What you have to do: Output every entry exactly as given.
Source information START
-- ==== Sys2Proof/Tests/Slice0.lean ====
section
/-! SUPPORT. Tests of the model: small steps with the expected results of spec/95_test_vectors.md, hand-encoded words of the
patterns in spec/30_encoding.md R64, and a witness for the hypotheses of every obligation. -/

namespace Sys2Proof.Tests

open Sys2Proof Sys2Proof.Machine

/-! ## Helpers -/

/-- The launch state with some registers set. -/
def regs (l : List (RegIx × Byte)) : State := l.foldl (fun s p => setV p.1 p.2 s) State.reset

/-- What a function reads off the state after an outcome, if there is one. -/
def seen {α : Type} (f : State → α) : Host.Outcome State Fault Refusal → Option α
  | .next t => some (f t)
  | .fault _ => none
  | .refused _ => none

/-- One step of an opcode placed at PC, and what is read off the state after it. -/
def run {α : Type} (op : Opcode) (s : State) (f : State → α) : Option α := seen f (step (placeOpcode op s))

/-- What a function reads off the CORE after a host operation, and the reply. -/
def called {α : Type} (op : HostOp) (S : Session) (f : State → α) : Option (α × Reply) :=
  match Session.call op S with
  | .next (S', r) => some (f S'.core, r)
  | .fault _ => none
  | .refused _ => none

/-- The same four things after a step: two registers, VF and PC. -/
def aluView (x : RegIx) (t : State) : Byte × Byte × Word := (getV t x, getV t 0xF#4, t.pc)

/-- A display with the given cells 1. -/
def lit (l : List Nat) : Display := l.foldl flipCell blankDisplay

/-! ## Well-formedness: a no-op whose opcode is defined is ill-formed, category by category -/

theorem test_wf_refuses_zero : Instr.wf (.nop 0x00E0#16) = false ∧ Instr.wf (.nop 0x00EE#16) = false := by decide
theorem test_wf_refuses_regop : Instr.wf (.nop 0x8014#16) = false ∧ Instr.wf (.nop 0x800E#16) = false := by decide
theorem test_wf_refuses_keyop : Instr.wf (.nop 0xE09E#16) = false ∧ Instr.wf (.nop 0xEFA1#16) = false := by decide
theorem test_wf_refuses_misc : Instr.wf (.nop 0xF033#16) = false ∧ Instr.wf (.nop 0xFF65#16) = false := by decide
theorem test_wf_refuses_other : Instr.wf (.nop 0x6005#16) = false ∧ Instr.wf (.nop 0x5121#16) = false := by decide
theorem test_wf_accepts :
    Instr.wf (.nop 0x01E0#16) = true ∧ Instr.wf (.nop 0x801F#16) = true ∧ Instr.wf (.nop 0xE09F#16) = true ∧
      Instr.wf (.nop 0xF0FF#16) = true ∧ Instr.wf (.regAdd 0xF#4 0xF#4) = true := by decide

/-! ## Decoding: for every constructor a word from its pattern in R64 -/

theorem test_decode_nop :
    decodeOpcode 0x0000#16 = .nop 0x0000#16 ∧ decodeOpcode 0x0123#16 = .nop 0x0123#16 ∧
      decodeOpcode 0x8018#16 = .nop 0x8018#16 ∧ decodeOpcode 0xE09F#16 = .nop 0xE09F#16 ∧
      decodeOpcode 0xF0FF#16 = .nop 0xF0FF#16 := by decide
theorem test_decode_control :
    decodeOpcode 0x00EE#16 = .ret ∧ decodeOpcode 0x1234#16 = .jump 0x234#12 ∧ decodeOpcode 0x2ABC#16 = .call 0xABC#12 ∧
      decodeOpcode 0x3A12#16 = .skipEqImm 0xA#4 0x12#8 ∧ decodeOpcode 0x4B34#16 = .skipNeImm 0xB#4 0x34#8 ∧
      decodeOpcode 0x5121#16 = .skipEqReg 0x1#4 0x2#4 0x1#4 ∧ decodeOpcode 0x912F#16 = .skipNeReg 0x1#4 0x2#4 0xF#4 ∧
      decodeOpcode 0xB300#16 = .jumpOffset 0x300#12 := by decide
theorem test_decode_alu :
    decodeOpcode 0x6C05#16 = .loadImm 0xC#4 0x05#8 ∧ decodeOpcode 0x7D03#16 = .addImm 0xD#4 0x03#8 ∧
      decodeOpcode 0x8120#16 = .regMov 0x1#4 0x2#4 ∧ decodeOpcode 0x8121#16 = .regOr 0x1#4 0x2#4 ∧
      decodeOpcode 0x8122#16 = .regAnd 0x1#4 0x2#4 ∧ decodeOpcode 0x8123#16 = .regXor 0x1#4 0x2#4 ∧
      decodeOpcode 0x8124#16 = .regAdd 0x1#4 0x2#4 ∧ decodeOpcode 0x8125#16 = .regSub 0x1#4 0x2#4 ∧
      decodeOpcode 0x8126#16 = .regShr 0x1#4 0x2#4 ∧ decodeOpcode 0x8127#16 = .regSubn 0x1#4 0x2#4 ∧
      decodeOpcode 0x812E#16 = .regShl 0x1#4 0x2#4 ∧ decodeOpcode 0xC30F#16 = .random 0x3#4 0x0F#8 := by decide
theorem test_decode_memory :
    decodeOpcode 0xA2F0#16 = .loadIndex 0x2F0#12 ∧ decodeOpcode 0xF21E#16 = .addIndex 0x2#4 ∧
      decodeOpcode 0xF429#16 = .fontChar 0x4#4 ∧ decodeOpcode 0xF533#16 = .bcd 0x5#4 ∧
      decodeOpcode 0xF655#16 = .storeRegs 0x6#4 ∧ decodeOpcode 0xF765#16 = .loadRegs 0x7#4 := by decide
theorem test_decode_display :
    decodeOpcode 0x00E0#16 = .clearScreen ∧ decodeOpcode 0xD125#16 = .drawSprite 0x1#4 0x2#4 0x5#4 := by decide
theorem test_decode_timers_input :
    decodeOpcode 0xE89E#16 = .skipKeyDown 0x8#4 ∧ decodeOpcode 0xE9A1#16 = .skipKeyUp 0x9#4 ∧
      decodeOpcode 0xFA07#16 = .getDelay 0xA#4 ∧ decodeOpcode 0xFB0A#16 = .waitKey 0xB#4 ∧
      decodeOpcode 0xFC15#16 = .setDelay 0xC#4 ∧ decodeOpcode 0xFD18#16 = .setSound 0xD#4 := by decide

/-- R45: the high byte comes first; R57: a decoder consumes two bytes and leaves the rest. -/
theorem test_decode_bytes :
    decode [0x80#8, 0x14#8, 0x12#8] = .ok (.regAdd 0x0#4 0x1#4, [0x12#8]) ∧ encodeBytes (.jump 0x234#12) = [0x12#8, 0x34#8] := by
  decide
theorem test_decode_one_byte : decode [0x60#8] = .error .truncated := by decide
theorem test_decode_table_word :
    decodeTableWord 16 0x6005 = some (.loadImm 0x0#4 0x05#8) ∧ decodeTableWord 8 0xE0 = some .clearScreen ∧
      decodeTableWord 24 0x6005 = none := by decide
Source information END
Exercise solution:
-- ==== Sys2Proof/Tests/Slice0.lean ====
section
/-! SUPPORT. Tests of the model: small steps with the expected results of spec/95_test_vectors.md, hand-encoded words of the
patterns in spec/30_encoding.md R64, and a witness for the hypotheses of every obligation. -/

namespace Sys2Proof.Tests

open Sys2Proof Sys2Proof.Machine

/-! ## Helpers -/

/-- The launch state with some registers set. -/
def regs (l : List (RegIx × Byte)) : State := l.foldl (fun s p => setV p.1 p.2 s) State.reset

/-- What a function reads off the state after an outcome, if there is one. -/
def seen {α : Type} (f : State → α) : Host.Outcome State Fault Refusal → Option α
  | .next t => some (f t)
  | .fault _ => none
  | .refused _ => none

/-- One step of an opcode placed at PC, and what is read off the state after it. -/
def run {α : Type} (op : Opcode) (s : State) (f : State → α) : Option α := seen f (step (placeOpcode op s))

/-- What a function reads off the CORE after a host operation, and the reply. -/
def called {α : Type} (op : HostOp) (S : Session) (f : State → α) : Option (α × Reply) :=
  match Session.call op S with
  | .next (S', r) => some (f S'.core, r)
  | .fault _ => none
  | .refused _ => none

/-- The same four things after a step: two registers, VF and PC. -/
def aluView (x : RegIx) (t : State) : Byte × Byte × Word := (getV t x, getV t 0xF#4, t.pc)

/-- A display with the given cells 1. -/
def lit (l : List Nat) : Display := l.foldl flipCell blankDisplay

/-! ## Well-formedness: a no-op whose opcode is defined is ill-formed, category by category -/

theorem test_wf_refuses_zero : Instr.wf (.nop 0x00E0#16) = false ∧ Instr.wf (.nop 0x00EE#16) = false := by decide
theorem test_wf_refuses_regop : Instr.wf (.nop 0x8014#16) = false ∧ Instr.wf (.nop 0x800E#16) = false := by decide
theorem test_wf_refuses_keyop : Instr.wf (.nop 0xE09E#16) = false ∧ Instr.wf (.nop 0xEFA1#16) = false := by decide
theorem test_wf_refuses_misc : Instr.wf (.nop 0xF033#16) = false ∧ Instr.wf (.nop 0xFF65#16) = false := by decide
theorem test_wf_refuses_other : Instr.wf (.nop 0x6005#16) = false ∧ Instr.wf (.nop 0x5121#16) = false := by decide
theorem test_wf_accepts :
    Instr.wf (.nop 0x01E0#16) = true ∧ Instr.wf (.nop 0x801F#16) = true ∧ Instr.wf (.nop 0xE09F#16) = true ∧
      Instr.wf (.nop 0xF0FF#16) = true ∧ Instr.wf (.regAdd 0xF#4 0xF#4) = true := by decide

/-! ## Decoding: for every constructor a word from its pattern in R64 -/

theorem test_decode_nop :
    decodeOpcode 0x0000#16 = .nop 0x0000#16 ∧ decodeOpcode 0x0123#16 = .nop 0x0123#16 ∧
      decodeOpcode 0x8018#16 = .nop 0x8018#16 ∧ decodeOpcode 0xE09F#16 = .nop 0xE09F#16 ∧
      decodeOpcode 0xF0FF#16 = .nop 0xF0FF#16 := by decide
theorem test_decode_control :
    decodeOpcode 0x00EE#16 = .ret ∧ decodeOpcode 0x1234#16 = .jump 0x234#12 ∧ decodeOpcode 0x2ABC#16 = .call 0xABC#12 ∧
      decodeOpcode 0x3A12#16 = .skipEqImm 0xA#4 0x12#8 ∧ decodeOpcode 0x4B34#16 = .skipNeImm 0xB#4 0x34#8 ∧
      decodeOpcode 0x5121#16 = .skipEqReg 0x1#4 0x2#4 0x1#4 ∧ decodeOpcode 0x912F#16 = .skipNeReg 0x1#4 0x2#4 0xF#4 ∧
      decodeOpcode 0xB300#16 = .jumpOffset 0x300#12 := by decide
theorem test_decode_alu :
    decodeOpcode 0x6C05#16 = .loadImm 0xC#4 0x05#8 ∧ decodeOpcode 0x7D03#16 = .addImm 0xD#4 0x03#8 ∧
      decodeOpcode 0x8120#16 = .regMov 0x1#4 0x2#4 ∧ decodeOpcode 0x8121#16 = .regOr 0x1#4 0x2#4 ∧
      decodeOpcode 0x8122#16 = .regAnd 0x1#4 0x2#4 ∧ decodeOpcode 0x8123#16 = .regXor 0x1#4 0x2#4 ∧
      decodeOpcode 0x8124#16 = .regAdd 0x1#4 0x2#4 ∧ decodeOpcode 0x8125#16 = .regSub 0x1#4 0x2#4 ∧
      decodeOpcode 0x8126#16 = .regShr 0x1#4 0x2#4 ∧ decodeOpcode 0x8127#16 = .regSubn 0x1#4 0x2#4 ∧
      decodeOpcode 0x812E#16 = .regShl 0x1#4 0x2#4 ∧ decodeOpcode 0xC30F#16 = .random 0x3#4 0x0F#8 := by decide
theorem test_decode_memory :
    decodeOpcode 0xA2F0#16 = .loadIndex 0x2F0#12 ∧ decodeOpcode 0xF21E#16 = .addIndex 0x2#4 ∧
      decodeOpcode 0xF429#16 = .fontChar 0x4#4 ∧ decodeOpcode 0xF533#16 = .bcd 0x5#4 ∧
      decodeOpcode 0xF655#16 = .storeRegs 0x6#4 ∧ decodeOpcode 0xF765#16 = .loadRegs 0x7#4 := by decide
theorem test_decode_display :
    decodeOpcode 0x00E0#16 = .clearScreen ∧ decodeOpcode 0xD125#16 = .drawSprite 0x1#4 0x2#4 0x5#4 := by decide
theorem test_decode_timers_input :
    decodeOpcode 0xE89E#16 = .skipKeyDown 0x8#4 ∧ decodeOpcode 0xE9A1#16 = .skipKeyUp 0x9#4 ∧
      decodeOpcode 0xFA07#16 = .getDelay 0xA#4 ∧ decodeOpcode 0xFB0A#16 = .waitKey 0xB#4 ∧
      decodeOpcode 0xFC15#16 = .setDelay 0xC#4 ∧ decodeOpcode 0xFD18#16 = .setSound 0xD#4 := by decide

/-- R45: the high byte comes first; R57: a decoder consumes two bytes and leaves the rest. -/
theorem test_decode_bytes :
    decode [0x80#8, 0x14#8, 0x12#8] = .ok (.regAdd 0x0#4 0x1#4, [0x12#8]) ∧ encodeBytes (.jump 0x234#12) = [0x12#8, 0x34#8] := by
  decide
theorem test_decode_one_byte : decode [0x60#8] = .error .truncated := by decide
theorem test_decode_table_word :
    decodeTableWord 16 0x6005 = some (.loadImm 0x0#4 0x05#8) ∧ decodeTableWord 8 0xE0 = some .clearScreen ∧
      decodeTableWord 24 0x6005 = none := by decide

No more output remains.